» **PROBLEM STATEMENT**
From the listing below, retype exactly the line holding "stitches a node, the", the line holding "def bob (j : Job)", and the lines between them; skip everything else.

---

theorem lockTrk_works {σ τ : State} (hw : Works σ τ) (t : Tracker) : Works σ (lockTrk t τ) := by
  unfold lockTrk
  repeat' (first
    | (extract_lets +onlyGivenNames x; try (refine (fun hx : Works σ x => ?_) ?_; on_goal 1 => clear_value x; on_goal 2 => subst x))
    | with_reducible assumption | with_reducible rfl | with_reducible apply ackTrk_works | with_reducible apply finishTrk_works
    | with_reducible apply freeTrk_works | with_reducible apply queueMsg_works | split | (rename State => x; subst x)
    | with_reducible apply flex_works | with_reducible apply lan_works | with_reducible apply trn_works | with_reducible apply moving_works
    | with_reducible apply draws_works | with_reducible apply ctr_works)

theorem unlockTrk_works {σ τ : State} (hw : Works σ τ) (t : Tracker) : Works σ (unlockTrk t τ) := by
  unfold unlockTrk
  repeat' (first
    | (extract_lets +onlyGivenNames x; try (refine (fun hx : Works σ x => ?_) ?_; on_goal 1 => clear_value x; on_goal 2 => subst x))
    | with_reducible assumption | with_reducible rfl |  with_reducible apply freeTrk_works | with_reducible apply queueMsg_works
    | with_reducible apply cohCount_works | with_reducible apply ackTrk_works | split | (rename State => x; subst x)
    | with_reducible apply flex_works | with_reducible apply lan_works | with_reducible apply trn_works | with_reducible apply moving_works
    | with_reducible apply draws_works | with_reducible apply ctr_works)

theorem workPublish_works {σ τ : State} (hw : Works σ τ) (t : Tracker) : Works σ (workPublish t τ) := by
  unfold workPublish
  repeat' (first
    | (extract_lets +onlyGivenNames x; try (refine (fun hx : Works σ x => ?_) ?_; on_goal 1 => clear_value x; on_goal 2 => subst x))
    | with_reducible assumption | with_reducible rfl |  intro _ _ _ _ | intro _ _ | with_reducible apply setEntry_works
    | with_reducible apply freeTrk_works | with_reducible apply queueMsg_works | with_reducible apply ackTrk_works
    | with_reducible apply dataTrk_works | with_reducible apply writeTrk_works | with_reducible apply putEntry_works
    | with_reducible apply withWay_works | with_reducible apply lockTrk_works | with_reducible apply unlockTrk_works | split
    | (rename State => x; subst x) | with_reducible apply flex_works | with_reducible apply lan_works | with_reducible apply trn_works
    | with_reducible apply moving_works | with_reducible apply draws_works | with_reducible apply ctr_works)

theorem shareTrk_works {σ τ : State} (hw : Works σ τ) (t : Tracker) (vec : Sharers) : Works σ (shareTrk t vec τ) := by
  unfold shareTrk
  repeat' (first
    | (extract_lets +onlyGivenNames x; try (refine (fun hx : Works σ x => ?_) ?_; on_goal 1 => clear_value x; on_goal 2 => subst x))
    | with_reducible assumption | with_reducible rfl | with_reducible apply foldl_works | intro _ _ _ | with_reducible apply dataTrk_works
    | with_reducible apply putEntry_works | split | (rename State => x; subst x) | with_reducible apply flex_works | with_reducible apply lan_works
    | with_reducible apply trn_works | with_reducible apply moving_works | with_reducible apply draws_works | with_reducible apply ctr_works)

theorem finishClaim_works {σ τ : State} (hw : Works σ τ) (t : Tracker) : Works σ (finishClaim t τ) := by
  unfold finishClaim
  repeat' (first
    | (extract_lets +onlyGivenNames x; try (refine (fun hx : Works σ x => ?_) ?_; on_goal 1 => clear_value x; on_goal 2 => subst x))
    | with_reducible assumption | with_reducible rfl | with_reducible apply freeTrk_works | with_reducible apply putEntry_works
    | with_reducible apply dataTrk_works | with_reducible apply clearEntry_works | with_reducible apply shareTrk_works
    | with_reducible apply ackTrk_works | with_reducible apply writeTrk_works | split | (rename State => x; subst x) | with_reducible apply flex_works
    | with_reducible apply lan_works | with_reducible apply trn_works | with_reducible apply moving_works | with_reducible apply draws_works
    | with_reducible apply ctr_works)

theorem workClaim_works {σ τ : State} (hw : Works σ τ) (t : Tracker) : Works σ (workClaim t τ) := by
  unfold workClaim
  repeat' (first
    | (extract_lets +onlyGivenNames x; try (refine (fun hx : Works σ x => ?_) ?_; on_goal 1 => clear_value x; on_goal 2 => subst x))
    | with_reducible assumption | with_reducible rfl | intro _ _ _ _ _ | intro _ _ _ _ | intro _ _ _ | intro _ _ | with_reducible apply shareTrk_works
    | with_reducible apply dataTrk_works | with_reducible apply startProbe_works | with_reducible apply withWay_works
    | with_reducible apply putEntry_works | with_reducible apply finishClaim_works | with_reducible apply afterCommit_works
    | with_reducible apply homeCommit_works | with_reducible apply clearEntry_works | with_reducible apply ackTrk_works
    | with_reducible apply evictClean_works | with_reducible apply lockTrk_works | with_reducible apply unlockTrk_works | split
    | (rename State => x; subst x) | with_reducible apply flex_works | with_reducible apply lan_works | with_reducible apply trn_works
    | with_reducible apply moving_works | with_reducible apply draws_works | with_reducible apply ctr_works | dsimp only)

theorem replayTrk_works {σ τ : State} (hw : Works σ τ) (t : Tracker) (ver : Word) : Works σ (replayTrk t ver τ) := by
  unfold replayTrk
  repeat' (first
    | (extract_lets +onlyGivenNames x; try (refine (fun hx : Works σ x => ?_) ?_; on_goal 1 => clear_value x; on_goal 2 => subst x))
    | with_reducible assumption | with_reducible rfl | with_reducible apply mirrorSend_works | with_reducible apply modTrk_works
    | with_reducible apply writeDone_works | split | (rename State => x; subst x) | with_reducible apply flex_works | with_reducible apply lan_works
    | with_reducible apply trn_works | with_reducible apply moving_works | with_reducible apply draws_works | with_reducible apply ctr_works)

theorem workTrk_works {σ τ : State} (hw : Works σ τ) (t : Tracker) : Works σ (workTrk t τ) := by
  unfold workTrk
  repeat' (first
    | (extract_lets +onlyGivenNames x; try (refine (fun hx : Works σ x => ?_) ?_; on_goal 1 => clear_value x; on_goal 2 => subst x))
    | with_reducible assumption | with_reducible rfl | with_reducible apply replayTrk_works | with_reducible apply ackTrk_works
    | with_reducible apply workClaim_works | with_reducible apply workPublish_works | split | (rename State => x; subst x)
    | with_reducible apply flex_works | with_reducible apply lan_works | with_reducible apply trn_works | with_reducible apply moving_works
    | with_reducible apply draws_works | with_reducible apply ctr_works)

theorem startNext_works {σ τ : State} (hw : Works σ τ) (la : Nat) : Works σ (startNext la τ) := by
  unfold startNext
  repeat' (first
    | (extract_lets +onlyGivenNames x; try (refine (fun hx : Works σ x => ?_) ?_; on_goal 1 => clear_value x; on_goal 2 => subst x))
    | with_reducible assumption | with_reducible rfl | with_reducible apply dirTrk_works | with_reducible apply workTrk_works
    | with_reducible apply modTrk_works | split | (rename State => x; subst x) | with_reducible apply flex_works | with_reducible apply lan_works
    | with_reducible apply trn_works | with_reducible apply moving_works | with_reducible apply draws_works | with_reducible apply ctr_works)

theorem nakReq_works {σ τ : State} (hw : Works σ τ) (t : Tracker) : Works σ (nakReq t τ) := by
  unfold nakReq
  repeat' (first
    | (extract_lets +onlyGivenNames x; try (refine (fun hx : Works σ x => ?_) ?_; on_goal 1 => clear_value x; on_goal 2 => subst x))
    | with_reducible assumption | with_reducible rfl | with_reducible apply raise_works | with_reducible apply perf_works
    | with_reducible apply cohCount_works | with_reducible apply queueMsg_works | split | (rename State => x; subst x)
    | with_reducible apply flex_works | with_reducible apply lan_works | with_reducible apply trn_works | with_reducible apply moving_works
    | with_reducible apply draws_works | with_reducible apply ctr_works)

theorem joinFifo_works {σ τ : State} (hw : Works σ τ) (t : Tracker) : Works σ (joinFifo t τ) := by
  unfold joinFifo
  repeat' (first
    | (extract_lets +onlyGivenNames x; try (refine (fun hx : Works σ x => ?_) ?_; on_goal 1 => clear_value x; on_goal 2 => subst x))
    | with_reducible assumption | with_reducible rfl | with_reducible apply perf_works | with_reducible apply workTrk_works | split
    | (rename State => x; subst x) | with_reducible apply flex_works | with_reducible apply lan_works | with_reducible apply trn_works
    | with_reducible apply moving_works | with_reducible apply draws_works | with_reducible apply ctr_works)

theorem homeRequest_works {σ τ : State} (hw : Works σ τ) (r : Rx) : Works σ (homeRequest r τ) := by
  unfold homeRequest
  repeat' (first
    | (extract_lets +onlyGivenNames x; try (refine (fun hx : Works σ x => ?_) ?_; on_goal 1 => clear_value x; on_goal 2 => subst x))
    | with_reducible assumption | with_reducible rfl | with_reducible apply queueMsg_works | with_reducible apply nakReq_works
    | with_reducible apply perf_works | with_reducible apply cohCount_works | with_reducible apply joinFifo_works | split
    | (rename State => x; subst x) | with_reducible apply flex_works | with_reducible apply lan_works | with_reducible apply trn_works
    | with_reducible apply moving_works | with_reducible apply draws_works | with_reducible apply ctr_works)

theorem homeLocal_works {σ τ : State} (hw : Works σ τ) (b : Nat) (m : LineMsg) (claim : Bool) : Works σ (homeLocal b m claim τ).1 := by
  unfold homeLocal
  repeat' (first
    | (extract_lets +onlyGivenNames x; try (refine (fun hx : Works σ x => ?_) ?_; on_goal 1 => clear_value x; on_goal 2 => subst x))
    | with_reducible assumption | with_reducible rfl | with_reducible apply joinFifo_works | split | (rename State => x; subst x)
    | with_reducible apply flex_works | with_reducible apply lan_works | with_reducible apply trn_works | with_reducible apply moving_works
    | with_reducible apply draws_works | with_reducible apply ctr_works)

---

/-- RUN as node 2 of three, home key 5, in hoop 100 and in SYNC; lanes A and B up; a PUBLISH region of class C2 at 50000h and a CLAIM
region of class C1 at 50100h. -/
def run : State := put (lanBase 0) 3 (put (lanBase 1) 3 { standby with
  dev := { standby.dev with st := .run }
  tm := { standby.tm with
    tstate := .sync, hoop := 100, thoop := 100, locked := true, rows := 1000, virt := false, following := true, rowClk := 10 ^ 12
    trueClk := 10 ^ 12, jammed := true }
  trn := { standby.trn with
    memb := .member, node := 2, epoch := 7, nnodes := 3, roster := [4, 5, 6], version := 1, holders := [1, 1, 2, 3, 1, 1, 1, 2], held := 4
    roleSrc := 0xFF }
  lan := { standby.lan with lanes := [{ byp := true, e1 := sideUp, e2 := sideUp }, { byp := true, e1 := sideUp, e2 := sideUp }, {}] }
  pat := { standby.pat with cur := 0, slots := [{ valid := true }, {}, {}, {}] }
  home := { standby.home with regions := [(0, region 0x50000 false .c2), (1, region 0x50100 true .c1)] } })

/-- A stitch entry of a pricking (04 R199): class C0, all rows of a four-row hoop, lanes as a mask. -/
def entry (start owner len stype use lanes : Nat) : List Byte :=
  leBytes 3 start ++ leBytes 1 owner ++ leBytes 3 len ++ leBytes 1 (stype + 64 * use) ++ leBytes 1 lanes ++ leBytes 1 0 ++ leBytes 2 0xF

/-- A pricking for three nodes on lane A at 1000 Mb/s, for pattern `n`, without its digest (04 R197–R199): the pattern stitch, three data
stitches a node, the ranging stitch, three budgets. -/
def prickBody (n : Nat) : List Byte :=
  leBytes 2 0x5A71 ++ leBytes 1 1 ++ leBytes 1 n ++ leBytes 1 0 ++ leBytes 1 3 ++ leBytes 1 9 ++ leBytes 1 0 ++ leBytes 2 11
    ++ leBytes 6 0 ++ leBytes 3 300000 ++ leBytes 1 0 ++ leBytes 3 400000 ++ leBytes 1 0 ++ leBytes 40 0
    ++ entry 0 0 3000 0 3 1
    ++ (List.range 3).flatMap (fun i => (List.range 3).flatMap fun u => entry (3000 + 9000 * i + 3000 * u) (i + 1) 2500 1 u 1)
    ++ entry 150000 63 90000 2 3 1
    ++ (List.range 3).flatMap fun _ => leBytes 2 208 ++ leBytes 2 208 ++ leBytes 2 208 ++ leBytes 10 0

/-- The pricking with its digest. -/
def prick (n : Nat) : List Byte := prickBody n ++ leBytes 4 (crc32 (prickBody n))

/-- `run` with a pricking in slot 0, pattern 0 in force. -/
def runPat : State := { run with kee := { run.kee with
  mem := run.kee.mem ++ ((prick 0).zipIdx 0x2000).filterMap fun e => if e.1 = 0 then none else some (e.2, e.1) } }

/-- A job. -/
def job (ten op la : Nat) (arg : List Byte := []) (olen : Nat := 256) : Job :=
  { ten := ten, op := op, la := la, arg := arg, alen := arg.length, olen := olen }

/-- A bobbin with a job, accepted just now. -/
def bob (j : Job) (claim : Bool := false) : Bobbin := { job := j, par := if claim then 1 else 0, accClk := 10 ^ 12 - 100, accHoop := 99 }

---

» **EXERCISE SOLUTION**
stitches a node, the ranging stitch, three budgets. -/
def prickBody (n : Nat) : List Byte :=
  leBytes 2 0x5A71 ++ leBytes 1 1 ++ leBytes 1 n ++ leBytes 1 0 ++ leBytes 1 3 ++ leBytes 1 9 ++ leBytes 1 0 ++ leBytes 2 11
    ++ leBytes 6 0 ++ leBytes 3 300000 ++ leBytes 1 0 ++ leBytes 3 400000 ++ leBytes 1 0 ++ leBytes 40 0
    ++ entry 0 0 3000 0 3 1
    ++ (List.range 3).flatMap (fun i => (List.range 3).flatMap fun u => entry (3000 + 9000 * i + 3000 * u) (i + 1) 2500 1 u 1)
    ++ entry 150000 63 90000 2 3 1
    ++ (List.range 3).flatMap fun _ => leBytes 2 208 ++ leBytes 2 208 ++ leBytes 2 208 ++ leBytes 10 0

/-- The pricking with its digest. -/
def prick (n : Nat) : List Byte := prickBody n ++ leBytes 4 (crc32 (prickBody n))

/-- `run` with a pricking in slot 0, pattern 0 in force. -/
def runPat : State := { run with kee := { run.kee with
  mem := run.kee.mem ++ ((prick 0).zipIdx 0x2000).filterMap fun e => if e.1 = 0 then none else some (e.2, e.1) } }

/-- A job. -/
def job (ten op la : Nat) (arg : List Byte := []) (olen : Nat := 256) : Job :=
  { ten := ten, op := op, la := la, arg := arg, alen := arg.length, olen := olen }

/-- A bobbin with a job, accepted just now. -/
def bob (j : Job) (claim : Bool := false) : Bobbin := { job := j, par := if claim then 1 else 0, accClk := 10 ^ 12 - 100, accHoop := 99 }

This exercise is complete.